### Brief
Go through the following data and transcribe exactly the stretch of lines from the one holding "else if i = 4" to the one holding "if o = 4 then", both included.

### Record set
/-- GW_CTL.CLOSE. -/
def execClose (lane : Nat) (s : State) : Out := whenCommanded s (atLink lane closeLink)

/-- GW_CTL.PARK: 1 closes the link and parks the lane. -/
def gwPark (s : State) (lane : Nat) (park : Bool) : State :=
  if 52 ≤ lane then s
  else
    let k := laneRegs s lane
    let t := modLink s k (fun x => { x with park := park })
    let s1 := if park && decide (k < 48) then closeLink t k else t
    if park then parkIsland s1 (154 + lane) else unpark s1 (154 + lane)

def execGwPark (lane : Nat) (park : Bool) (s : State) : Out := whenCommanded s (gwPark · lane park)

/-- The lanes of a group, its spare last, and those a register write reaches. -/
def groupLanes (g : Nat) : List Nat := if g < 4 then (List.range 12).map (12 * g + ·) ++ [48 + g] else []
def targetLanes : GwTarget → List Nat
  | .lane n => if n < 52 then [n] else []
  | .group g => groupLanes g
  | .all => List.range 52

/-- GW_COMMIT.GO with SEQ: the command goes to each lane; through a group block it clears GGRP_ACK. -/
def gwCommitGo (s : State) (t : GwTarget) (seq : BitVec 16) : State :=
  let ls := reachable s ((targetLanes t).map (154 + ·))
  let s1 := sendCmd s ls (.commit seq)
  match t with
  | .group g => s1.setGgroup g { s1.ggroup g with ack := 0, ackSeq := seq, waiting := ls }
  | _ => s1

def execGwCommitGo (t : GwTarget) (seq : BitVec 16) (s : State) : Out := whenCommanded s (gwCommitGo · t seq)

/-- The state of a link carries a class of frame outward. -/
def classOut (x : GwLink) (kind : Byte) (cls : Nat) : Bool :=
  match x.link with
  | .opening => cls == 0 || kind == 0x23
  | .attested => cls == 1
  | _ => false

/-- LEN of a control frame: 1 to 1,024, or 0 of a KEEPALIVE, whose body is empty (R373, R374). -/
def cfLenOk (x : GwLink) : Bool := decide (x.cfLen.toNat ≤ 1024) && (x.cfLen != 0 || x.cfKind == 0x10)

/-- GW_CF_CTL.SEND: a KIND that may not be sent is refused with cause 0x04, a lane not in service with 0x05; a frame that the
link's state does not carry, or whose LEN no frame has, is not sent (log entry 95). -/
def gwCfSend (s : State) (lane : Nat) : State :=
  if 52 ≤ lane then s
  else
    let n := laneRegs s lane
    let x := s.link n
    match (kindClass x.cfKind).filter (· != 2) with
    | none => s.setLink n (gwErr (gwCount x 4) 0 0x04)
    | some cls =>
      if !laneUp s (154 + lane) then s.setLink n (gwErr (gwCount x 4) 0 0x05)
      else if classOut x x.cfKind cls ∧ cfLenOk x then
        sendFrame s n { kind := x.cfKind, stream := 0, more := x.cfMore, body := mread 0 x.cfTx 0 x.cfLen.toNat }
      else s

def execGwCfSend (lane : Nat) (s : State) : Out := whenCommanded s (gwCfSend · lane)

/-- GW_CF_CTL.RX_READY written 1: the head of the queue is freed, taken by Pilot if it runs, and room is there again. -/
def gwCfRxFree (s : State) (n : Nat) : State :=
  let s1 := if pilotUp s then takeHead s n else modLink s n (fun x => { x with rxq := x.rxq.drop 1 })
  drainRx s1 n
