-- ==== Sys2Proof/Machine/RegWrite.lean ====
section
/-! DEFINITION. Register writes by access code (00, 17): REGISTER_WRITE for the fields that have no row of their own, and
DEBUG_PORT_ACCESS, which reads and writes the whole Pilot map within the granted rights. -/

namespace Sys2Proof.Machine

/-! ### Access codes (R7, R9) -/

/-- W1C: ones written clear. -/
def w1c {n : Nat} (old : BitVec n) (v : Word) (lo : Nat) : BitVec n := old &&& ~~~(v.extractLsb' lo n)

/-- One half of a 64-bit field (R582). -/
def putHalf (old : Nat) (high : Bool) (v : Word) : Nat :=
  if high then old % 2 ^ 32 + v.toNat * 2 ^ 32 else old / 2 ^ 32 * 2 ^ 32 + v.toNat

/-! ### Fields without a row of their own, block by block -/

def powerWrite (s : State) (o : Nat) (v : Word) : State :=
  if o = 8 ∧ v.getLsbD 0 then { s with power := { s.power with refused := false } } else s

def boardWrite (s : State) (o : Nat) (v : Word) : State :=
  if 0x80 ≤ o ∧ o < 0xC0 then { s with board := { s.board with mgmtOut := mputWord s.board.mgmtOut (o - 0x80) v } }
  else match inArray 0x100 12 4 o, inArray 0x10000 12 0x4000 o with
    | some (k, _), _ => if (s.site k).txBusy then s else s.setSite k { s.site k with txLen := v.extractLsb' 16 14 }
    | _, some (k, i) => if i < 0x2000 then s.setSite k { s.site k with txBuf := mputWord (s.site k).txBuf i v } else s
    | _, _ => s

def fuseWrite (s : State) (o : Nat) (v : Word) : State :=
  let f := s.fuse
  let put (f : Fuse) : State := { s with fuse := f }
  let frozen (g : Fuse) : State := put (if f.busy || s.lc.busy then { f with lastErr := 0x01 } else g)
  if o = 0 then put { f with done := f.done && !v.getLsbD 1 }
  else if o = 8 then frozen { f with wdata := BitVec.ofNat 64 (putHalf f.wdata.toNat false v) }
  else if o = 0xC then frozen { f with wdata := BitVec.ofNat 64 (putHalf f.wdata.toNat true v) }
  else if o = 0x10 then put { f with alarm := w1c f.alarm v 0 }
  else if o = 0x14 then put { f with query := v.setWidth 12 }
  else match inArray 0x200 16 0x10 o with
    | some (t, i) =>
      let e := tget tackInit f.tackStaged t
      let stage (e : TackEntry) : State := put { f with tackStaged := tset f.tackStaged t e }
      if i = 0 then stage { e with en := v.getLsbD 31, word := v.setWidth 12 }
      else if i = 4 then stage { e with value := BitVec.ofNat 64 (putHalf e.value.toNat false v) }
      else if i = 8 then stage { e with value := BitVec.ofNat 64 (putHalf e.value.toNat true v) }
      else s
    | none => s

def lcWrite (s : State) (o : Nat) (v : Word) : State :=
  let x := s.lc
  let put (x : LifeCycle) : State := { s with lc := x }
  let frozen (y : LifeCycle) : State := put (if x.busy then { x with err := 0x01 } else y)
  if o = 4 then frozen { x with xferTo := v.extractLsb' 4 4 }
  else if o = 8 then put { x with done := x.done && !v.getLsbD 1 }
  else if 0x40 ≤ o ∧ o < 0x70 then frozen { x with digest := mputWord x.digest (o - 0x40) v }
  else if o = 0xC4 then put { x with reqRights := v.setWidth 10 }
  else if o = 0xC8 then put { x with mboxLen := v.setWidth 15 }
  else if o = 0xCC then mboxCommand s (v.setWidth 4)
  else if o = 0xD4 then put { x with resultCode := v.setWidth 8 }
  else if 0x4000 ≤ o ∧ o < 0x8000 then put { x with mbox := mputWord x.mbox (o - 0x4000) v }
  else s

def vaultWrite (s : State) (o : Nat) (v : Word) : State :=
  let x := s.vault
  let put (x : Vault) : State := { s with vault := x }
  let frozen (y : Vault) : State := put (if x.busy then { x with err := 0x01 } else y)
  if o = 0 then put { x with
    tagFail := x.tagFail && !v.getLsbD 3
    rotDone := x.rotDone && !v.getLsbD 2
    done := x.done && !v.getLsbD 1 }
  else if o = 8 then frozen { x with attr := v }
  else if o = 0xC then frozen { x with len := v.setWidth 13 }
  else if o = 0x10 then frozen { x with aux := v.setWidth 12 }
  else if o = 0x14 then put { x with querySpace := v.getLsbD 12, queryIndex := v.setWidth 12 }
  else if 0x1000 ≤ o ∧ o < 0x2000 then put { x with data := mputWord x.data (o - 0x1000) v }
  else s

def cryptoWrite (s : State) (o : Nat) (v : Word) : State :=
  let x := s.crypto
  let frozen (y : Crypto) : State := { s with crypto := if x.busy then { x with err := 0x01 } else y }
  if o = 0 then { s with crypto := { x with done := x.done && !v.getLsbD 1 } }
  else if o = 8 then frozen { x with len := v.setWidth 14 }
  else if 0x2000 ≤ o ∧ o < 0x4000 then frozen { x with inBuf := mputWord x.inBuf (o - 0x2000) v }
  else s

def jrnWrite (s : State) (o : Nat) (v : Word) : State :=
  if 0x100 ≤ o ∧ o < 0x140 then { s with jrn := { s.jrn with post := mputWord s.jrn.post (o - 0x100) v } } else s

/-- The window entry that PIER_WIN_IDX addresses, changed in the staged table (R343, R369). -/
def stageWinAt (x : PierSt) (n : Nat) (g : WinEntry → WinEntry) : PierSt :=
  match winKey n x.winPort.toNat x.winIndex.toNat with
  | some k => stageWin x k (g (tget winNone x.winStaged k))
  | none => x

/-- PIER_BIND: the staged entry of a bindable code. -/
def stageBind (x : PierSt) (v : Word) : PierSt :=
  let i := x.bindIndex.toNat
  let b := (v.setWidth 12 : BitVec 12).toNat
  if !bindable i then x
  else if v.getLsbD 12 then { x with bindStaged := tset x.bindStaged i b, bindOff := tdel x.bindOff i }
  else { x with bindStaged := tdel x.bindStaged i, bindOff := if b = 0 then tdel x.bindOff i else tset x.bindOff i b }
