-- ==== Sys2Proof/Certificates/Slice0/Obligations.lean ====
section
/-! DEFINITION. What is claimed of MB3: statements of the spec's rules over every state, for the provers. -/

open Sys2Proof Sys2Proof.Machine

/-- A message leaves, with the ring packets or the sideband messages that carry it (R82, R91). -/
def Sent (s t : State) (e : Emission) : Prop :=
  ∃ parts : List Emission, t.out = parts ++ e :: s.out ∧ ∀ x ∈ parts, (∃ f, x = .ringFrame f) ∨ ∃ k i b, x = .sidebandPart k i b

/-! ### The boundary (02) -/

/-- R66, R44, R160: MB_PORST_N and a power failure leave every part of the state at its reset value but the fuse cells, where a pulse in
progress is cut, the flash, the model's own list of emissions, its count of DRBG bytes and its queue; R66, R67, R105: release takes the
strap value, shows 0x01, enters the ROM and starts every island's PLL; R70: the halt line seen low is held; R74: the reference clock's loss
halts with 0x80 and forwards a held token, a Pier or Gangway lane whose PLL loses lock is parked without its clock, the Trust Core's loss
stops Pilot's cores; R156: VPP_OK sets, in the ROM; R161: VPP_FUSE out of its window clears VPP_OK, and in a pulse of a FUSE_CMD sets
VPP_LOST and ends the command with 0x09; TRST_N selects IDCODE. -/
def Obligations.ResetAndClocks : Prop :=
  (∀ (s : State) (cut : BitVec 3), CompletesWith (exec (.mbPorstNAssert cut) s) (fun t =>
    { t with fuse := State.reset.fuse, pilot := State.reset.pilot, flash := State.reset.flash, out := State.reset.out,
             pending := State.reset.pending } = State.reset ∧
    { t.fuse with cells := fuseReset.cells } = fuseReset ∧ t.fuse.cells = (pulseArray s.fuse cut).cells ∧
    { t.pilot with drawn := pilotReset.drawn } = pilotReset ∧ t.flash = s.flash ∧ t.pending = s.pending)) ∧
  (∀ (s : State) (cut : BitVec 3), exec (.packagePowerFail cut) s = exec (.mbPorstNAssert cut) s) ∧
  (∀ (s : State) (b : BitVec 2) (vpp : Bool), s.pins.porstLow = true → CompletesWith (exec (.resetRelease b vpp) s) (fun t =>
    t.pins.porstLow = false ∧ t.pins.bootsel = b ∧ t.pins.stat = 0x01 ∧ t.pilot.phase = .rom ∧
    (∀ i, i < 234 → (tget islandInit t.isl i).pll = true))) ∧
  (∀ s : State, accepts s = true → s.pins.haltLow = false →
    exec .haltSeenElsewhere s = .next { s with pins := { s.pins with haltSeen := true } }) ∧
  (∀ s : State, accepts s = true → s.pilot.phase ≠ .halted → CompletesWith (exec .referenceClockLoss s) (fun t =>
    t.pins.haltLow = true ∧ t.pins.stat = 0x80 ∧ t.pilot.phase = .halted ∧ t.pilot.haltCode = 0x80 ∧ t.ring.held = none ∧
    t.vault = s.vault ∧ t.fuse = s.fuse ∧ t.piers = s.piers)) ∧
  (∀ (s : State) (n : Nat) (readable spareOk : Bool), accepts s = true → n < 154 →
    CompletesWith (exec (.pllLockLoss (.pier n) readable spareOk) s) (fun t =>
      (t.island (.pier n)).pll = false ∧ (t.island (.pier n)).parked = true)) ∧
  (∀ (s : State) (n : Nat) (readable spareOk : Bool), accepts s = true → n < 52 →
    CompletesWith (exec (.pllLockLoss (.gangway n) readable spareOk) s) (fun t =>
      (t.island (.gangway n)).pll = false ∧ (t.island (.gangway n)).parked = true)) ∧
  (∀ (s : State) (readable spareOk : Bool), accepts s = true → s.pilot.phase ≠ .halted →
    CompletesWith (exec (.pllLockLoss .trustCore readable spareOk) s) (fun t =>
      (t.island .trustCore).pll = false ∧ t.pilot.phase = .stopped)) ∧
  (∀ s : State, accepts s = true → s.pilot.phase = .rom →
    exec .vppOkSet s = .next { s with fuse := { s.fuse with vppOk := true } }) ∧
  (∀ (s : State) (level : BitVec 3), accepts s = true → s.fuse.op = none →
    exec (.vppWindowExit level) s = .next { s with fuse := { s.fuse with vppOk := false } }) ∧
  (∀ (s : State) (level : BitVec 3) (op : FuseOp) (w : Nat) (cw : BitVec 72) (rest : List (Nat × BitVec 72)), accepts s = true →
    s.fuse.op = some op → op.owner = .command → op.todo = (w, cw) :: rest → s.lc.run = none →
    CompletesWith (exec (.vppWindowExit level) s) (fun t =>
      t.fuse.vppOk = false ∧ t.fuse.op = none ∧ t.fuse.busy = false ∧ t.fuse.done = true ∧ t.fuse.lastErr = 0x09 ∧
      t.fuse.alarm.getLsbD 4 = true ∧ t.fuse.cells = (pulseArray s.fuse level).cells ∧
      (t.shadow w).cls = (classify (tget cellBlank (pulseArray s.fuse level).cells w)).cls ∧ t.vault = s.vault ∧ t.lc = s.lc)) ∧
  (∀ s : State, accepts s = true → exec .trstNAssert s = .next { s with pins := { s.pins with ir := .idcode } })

### Finished exercise
      else if i = 4 then stage { e with value := BitVec.ofNat 64 (putHalf e.value.toNat false v) }
      else if i = 8 then stage { e with value := BitVec.ofNat 64 (putHalf e.value.toNat true v) }
      else s
    | none => s

def lcWrite (s : State) (o : Nat) (v : Word) : State :=
  let x := s.lc
  let put (x : LifeCycle) : State := { s with lc := x }
  let frozen (y : LifeCycle) : State := put (if x.busy then { x with err := 0x01 } else y)
  if o = 4 then frozen { x with xferTo := v.extractLsb' 4 4 }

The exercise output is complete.